WHAT YOU SHOULD DO> Please reproduce exactly the lines from the start of the records through the one containing "def Reg.TICK_CFG_WEDGES : Fld", and nothing more.

MATERIAL FOR THIS TASK>
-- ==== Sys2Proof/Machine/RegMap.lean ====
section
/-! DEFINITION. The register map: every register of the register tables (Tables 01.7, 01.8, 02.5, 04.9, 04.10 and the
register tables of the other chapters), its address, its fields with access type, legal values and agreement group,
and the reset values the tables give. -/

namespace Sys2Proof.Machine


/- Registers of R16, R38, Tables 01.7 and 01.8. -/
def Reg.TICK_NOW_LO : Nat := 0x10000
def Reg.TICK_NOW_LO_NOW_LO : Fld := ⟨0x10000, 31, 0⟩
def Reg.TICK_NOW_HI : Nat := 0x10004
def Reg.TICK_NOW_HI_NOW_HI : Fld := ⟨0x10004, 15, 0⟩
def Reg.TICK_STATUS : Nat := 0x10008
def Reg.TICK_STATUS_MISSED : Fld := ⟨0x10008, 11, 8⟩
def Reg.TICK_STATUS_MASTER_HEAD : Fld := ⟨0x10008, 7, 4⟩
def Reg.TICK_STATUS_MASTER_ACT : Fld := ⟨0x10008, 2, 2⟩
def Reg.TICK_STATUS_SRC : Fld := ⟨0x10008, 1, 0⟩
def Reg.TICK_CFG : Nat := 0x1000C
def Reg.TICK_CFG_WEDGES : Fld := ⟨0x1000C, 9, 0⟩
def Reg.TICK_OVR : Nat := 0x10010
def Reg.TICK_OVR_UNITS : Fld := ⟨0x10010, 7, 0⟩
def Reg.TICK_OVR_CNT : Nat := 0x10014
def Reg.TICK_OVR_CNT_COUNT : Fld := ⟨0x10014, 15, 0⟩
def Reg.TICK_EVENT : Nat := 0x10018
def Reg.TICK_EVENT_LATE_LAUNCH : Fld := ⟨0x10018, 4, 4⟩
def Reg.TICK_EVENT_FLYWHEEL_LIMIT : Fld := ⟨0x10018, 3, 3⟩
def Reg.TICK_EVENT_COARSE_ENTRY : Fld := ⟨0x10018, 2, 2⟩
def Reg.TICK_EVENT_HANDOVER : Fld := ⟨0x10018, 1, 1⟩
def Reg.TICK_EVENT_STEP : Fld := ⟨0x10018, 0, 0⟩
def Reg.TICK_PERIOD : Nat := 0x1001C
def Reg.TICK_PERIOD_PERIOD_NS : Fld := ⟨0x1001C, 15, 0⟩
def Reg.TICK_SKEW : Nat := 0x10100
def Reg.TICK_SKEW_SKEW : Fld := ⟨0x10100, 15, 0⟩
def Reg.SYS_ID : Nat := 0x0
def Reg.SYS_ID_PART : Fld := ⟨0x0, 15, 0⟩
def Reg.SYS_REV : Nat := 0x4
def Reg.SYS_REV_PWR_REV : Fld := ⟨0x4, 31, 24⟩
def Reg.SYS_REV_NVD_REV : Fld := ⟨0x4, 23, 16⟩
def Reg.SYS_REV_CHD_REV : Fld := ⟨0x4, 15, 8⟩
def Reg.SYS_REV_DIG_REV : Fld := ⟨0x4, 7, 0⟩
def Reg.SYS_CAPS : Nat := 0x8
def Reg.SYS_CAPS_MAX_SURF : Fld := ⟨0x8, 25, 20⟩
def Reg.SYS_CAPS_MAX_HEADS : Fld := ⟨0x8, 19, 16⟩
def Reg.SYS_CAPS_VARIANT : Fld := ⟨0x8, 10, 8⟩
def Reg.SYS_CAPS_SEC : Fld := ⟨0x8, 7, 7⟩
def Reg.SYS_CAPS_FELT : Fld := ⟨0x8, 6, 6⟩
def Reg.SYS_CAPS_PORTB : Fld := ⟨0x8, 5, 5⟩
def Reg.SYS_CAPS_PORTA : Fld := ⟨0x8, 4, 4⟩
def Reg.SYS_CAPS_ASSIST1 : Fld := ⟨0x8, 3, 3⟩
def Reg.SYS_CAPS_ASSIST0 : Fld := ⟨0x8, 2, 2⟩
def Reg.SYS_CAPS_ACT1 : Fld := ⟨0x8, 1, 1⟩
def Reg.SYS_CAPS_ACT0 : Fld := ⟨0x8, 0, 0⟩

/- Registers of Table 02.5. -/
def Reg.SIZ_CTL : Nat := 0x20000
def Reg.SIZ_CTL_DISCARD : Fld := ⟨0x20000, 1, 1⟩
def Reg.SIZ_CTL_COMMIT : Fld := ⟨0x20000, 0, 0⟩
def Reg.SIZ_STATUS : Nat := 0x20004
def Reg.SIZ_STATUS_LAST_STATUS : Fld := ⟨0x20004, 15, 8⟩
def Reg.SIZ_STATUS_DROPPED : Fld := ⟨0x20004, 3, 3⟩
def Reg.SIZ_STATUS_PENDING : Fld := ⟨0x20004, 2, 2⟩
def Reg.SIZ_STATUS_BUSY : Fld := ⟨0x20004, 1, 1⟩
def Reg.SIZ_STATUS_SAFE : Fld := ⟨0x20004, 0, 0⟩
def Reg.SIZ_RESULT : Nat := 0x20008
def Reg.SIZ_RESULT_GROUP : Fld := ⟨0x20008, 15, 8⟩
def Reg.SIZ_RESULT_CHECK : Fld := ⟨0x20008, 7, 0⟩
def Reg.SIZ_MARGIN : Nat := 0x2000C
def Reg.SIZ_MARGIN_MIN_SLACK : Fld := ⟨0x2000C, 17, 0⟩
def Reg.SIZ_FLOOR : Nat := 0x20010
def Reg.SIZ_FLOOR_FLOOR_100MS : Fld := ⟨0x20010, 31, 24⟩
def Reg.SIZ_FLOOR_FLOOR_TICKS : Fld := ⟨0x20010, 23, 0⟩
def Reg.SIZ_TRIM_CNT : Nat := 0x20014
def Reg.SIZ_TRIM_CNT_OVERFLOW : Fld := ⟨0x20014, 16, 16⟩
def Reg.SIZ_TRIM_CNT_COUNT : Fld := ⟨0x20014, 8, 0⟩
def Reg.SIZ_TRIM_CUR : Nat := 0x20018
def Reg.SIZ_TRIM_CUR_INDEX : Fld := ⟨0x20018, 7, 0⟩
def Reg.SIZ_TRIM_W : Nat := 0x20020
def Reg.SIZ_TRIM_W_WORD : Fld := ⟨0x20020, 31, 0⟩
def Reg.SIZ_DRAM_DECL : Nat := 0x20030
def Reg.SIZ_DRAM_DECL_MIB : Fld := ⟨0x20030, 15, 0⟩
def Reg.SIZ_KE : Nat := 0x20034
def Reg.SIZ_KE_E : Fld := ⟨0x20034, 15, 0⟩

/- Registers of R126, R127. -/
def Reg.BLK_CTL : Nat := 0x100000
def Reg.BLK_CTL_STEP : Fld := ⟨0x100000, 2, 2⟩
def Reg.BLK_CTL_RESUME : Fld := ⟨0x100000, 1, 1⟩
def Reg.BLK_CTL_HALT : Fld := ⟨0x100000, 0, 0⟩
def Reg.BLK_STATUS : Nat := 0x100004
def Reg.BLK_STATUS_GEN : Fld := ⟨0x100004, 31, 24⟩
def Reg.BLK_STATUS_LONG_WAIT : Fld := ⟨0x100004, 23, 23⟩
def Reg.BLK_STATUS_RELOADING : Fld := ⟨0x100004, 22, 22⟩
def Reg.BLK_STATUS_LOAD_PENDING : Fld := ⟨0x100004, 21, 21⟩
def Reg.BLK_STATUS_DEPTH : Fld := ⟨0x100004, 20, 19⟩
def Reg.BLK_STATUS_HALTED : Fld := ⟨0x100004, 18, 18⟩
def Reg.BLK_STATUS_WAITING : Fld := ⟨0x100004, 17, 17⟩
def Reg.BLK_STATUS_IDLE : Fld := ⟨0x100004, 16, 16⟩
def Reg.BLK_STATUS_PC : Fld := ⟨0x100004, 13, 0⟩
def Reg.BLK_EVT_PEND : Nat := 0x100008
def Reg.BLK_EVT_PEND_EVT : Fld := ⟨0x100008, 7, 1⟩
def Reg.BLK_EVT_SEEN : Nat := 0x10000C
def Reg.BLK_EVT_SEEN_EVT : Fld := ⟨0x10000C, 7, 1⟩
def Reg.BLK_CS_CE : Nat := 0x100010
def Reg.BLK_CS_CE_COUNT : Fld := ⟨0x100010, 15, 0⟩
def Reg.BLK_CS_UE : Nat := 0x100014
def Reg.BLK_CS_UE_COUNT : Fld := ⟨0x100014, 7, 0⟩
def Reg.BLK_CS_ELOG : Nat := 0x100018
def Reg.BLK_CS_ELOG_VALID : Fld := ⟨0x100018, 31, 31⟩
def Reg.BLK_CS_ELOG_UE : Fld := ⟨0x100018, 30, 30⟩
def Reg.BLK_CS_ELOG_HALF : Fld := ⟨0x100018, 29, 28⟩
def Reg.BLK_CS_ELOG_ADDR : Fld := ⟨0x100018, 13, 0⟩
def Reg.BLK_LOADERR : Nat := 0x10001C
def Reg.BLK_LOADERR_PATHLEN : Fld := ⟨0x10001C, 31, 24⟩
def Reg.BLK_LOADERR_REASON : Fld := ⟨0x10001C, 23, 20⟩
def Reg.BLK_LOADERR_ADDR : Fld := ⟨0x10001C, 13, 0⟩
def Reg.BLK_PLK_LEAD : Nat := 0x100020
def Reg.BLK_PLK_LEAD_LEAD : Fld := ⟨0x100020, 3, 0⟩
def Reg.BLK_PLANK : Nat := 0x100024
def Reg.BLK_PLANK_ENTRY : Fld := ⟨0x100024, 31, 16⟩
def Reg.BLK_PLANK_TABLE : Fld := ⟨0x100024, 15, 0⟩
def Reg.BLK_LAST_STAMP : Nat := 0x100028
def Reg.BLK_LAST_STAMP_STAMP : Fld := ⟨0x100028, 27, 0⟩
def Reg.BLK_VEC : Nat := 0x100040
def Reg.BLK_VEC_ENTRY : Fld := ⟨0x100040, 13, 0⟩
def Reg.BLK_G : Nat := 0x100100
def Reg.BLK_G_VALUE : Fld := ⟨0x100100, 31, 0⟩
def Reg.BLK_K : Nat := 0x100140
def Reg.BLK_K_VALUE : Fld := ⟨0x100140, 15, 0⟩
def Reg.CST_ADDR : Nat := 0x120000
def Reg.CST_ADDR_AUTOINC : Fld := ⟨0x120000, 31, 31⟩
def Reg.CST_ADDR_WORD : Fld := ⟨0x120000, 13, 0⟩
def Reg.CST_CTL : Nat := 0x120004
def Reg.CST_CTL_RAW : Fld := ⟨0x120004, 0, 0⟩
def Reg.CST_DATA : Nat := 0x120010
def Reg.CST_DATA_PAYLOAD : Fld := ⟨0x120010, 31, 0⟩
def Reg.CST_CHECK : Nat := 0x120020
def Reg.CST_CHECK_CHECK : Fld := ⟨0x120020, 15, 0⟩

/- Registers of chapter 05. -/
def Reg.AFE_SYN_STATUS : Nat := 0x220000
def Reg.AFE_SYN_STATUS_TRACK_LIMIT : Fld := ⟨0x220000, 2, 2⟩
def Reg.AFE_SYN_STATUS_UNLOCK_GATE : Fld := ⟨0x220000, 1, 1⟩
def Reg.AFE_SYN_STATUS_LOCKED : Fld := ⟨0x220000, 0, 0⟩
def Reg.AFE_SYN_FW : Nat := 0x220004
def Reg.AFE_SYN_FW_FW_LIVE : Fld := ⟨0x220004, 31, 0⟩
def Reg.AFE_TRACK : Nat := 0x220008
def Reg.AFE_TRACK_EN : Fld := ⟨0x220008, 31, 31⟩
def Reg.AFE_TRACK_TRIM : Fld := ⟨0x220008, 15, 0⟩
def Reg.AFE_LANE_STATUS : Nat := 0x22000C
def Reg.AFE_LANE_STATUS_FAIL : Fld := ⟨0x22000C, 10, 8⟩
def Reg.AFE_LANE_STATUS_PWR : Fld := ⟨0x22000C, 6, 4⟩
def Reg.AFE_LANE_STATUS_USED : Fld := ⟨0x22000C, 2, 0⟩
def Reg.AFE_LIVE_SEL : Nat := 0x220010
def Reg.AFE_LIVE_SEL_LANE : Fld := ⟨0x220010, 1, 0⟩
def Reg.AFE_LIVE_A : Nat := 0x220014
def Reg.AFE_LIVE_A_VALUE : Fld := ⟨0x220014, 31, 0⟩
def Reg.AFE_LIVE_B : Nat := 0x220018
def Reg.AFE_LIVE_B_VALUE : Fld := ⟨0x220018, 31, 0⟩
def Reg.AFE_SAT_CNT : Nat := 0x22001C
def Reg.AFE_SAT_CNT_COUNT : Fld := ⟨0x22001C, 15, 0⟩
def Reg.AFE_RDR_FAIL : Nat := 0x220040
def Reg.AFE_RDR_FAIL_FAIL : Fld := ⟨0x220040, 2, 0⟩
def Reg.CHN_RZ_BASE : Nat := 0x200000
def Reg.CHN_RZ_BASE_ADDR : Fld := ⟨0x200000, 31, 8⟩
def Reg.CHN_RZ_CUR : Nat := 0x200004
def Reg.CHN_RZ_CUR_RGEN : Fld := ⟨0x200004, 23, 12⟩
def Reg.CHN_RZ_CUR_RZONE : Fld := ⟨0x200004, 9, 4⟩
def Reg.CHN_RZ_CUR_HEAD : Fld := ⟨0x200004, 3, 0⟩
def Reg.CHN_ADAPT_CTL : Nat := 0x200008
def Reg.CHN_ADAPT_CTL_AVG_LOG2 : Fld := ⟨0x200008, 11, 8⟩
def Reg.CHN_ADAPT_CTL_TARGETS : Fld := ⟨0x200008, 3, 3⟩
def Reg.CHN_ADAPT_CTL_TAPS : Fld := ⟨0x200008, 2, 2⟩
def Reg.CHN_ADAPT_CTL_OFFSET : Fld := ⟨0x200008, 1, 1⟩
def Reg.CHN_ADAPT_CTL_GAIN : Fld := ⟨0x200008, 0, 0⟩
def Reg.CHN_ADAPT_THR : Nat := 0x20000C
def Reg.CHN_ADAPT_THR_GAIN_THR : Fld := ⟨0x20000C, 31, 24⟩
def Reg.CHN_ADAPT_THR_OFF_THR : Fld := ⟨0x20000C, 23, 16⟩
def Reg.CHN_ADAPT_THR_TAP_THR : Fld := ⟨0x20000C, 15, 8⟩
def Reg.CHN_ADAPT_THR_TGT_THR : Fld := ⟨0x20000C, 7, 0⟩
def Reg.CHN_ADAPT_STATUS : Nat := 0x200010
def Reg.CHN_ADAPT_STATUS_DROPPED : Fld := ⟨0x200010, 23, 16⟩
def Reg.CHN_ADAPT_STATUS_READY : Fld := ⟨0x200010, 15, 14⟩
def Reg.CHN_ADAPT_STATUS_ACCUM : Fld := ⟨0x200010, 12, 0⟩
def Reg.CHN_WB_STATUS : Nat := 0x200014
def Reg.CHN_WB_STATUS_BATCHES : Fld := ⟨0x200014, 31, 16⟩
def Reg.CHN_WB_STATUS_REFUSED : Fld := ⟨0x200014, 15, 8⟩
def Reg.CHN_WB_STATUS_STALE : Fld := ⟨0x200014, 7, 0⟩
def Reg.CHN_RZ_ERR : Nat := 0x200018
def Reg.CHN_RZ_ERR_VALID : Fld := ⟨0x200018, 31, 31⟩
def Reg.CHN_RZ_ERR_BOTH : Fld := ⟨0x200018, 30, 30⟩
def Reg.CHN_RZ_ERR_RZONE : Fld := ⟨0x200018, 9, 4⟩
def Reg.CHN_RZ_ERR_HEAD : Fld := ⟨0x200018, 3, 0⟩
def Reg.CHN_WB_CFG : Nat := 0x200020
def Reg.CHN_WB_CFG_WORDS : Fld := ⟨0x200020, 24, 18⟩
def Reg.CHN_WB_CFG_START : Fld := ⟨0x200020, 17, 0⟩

EXERCISE ANSWER>
-- ==== Sys2Proof/Machine/RegMap.lean ====
section
/-! DEFINITION. The register map: every register of the register tables (Tables 01.7, 01.8, 02.5, 04.9, 04.10 and the
register tables of the other chapters), its address, its fields with access type, legal values and agreement group,
and the reset values the tables give. -/

namespace Sys2Proof.Machine


/- Registers of R16, R38, Tables 01.7 and 01.8. -/
def Reg.TICK_NOW_LO : Nat := 0x10000
def Reg.TICK_NOW_LO_NOW_LO : Fld := ⟨0x10000, 31, 0⟩
def Reg.TICK_NOW_HI : Nat := 0x10004
def Reg.TICK_NOW_HI_NOW_HI : Fld := ⟨0x10004, 15, 0⟩
def Reg.TICK_STATUS : Nat := 0x10008
def Reg.TICK_STATUS_MISSED : Fld := ⟨0x10008, 11, 8⟩
def Reg.TICK_STATUS_MASTER_HEAD : Fld := ⟨0x10008, 7, 4⟩
def Reg.TICK_STATUS_MASTER_ACT : Fld := ⟨0x10008, 2, 2⟩
def Reg.TICK_STATUS_SRC : Fld := ⟨0x10008, 1, 0⟩
def Reg.TICK_CFG : Nat := 0x1000C
def Reg.TICK_CFG_WEDGES : Fld := ⟨0x1000C, 9, 0⟩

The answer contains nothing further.